━━━ INPUT ━━━
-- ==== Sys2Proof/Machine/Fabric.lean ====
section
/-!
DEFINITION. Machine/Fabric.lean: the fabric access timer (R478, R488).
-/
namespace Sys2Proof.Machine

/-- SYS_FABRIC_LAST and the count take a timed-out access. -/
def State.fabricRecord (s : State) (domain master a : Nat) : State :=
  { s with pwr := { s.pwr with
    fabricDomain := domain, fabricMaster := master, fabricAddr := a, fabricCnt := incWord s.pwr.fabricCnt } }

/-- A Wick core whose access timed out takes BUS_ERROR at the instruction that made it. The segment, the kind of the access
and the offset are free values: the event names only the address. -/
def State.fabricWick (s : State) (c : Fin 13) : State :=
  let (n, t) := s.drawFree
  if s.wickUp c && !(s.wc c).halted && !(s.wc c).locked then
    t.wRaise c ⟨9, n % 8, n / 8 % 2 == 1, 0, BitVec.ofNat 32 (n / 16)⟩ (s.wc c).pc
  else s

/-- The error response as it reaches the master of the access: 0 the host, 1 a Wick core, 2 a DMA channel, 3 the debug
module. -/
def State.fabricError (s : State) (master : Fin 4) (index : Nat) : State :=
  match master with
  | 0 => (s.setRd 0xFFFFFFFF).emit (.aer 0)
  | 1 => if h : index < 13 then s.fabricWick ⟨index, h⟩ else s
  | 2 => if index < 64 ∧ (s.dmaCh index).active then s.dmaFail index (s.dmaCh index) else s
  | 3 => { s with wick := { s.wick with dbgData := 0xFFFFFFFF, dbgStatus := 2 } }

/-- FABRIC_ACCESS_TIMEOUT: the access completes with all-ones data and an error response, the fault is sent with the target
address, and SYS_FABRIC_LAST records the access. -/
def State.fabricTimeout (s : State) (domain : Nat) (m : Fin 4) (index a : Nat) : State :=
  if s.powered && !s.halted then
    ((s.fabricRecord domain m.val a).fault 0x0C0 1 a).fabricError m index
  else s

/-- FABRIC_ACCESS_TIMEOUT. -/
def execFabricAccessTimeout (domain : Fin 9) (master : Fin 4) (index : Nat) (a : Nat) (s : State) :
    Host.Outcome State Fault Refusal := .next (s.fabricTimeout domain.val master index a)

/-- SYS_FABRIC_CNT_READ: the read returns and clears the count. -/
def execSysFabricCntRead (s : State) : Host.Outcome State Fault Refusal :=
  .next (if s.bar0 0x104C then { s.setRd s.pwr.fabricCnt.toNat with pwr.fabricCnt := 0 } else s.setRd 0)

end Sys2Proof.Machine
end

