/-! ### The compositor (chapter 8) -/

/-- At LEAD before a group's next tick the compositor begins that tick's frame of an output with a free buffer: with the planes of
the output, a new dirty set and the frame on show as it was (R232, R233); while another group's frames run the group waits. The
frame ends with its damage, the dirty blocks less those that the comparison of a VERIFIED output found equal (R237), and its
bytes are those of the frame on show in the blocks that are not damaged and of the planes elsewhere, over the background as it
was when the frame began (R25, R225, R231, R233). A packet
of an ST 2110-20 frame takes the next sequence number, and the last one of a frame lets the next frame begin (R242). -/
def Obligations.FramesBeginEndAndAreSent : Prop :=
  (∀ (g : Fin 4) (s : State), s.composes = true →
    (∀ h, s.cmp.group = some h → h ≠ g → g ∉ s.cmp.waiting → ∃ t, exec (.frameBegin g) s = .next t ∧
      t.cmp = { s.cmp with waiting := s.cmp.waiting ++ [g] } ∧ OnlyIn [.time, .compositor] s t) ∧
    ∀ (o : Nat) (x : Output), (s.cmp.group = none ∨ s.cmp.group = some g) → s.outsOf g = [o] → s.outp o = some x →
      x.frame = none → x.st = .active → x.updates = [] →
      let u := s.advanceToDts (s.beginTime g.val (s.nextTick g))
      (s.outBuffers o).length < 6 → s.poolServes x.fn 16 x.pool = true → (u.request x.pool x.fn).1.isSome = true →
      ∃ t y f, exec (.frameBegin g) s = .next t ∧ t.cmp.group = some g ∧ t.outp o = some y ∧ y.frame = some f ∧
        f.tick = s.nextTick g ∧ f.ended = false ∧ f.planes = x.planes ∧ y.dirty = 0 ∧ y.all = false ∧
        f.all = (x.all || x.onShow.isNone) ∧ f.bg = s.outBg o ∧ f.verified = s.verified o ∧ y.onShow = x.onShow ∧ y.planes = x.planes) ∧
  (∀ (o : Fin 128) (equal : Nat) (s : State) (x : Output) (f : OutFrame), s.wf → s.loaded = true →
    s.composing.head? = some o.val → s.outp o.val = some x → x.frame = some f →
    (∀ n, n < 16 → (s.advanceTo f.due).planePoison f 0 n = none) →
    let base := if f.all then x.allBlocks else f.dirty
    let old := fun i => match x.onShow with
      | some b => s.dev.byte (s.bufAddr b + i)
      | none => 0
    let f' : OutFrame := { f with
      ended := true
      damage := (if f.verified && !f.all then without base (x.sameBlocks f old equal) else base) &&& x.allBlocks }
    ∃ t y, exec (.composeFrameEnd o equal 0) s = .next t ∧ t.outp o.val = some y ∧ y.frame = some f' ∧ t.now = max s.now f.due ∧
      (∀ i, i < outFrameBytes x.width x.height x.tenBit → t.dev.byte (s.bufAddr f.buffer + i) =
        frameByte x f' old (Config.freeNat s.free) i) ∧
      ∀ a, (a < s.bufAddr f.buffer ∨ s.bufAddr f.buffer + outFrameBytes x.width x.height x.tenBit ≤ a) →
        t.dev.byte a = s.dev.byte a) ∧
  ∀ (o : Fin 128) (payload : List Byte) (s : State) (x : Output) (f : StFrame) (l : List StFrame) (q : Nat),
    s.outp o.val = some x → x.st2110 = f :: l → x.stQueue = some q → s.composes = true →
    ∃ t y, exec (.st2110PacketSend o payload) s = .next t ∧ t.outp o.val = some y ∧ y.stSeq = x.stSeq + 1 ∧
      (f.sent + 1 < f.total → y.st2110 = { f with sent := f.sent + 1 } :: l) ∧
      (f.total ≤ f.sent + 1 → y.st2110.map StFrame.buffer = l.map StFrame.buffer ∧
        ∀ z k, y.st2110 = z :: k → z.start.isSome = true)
━━━
● THE PROBLEM:
Reproduce word for word the material above, starting with the line that has "namespace Sys2Proof.Machine" and stopping after the line that has "let (n, t) := s.drawFree".

● RESULT OF THIS EXERCISE:
namespace Sys2Proof.Machine

/-- SYS_FABRIC_LAST and the count take a timed-out access. -/
def State.fabricRecord (s : State) (domain master a : Nat) : State :=
  { s with pwr := { s.pwr with
    fabricDomain := domain, fabricMaster := master, fabricAddr := a, fabricCnt := incWord s.pwr.fabricCnt } }

/-- A Wick core whose access timed out takes BUS_ERROR at the instruction that made it. The segment, the kind of the access
and the offset are free values: the event names only the address. -/
def State.fabricWick (s : State) (c : Fin 13) : State :=
  let (n, t) := s.drawFree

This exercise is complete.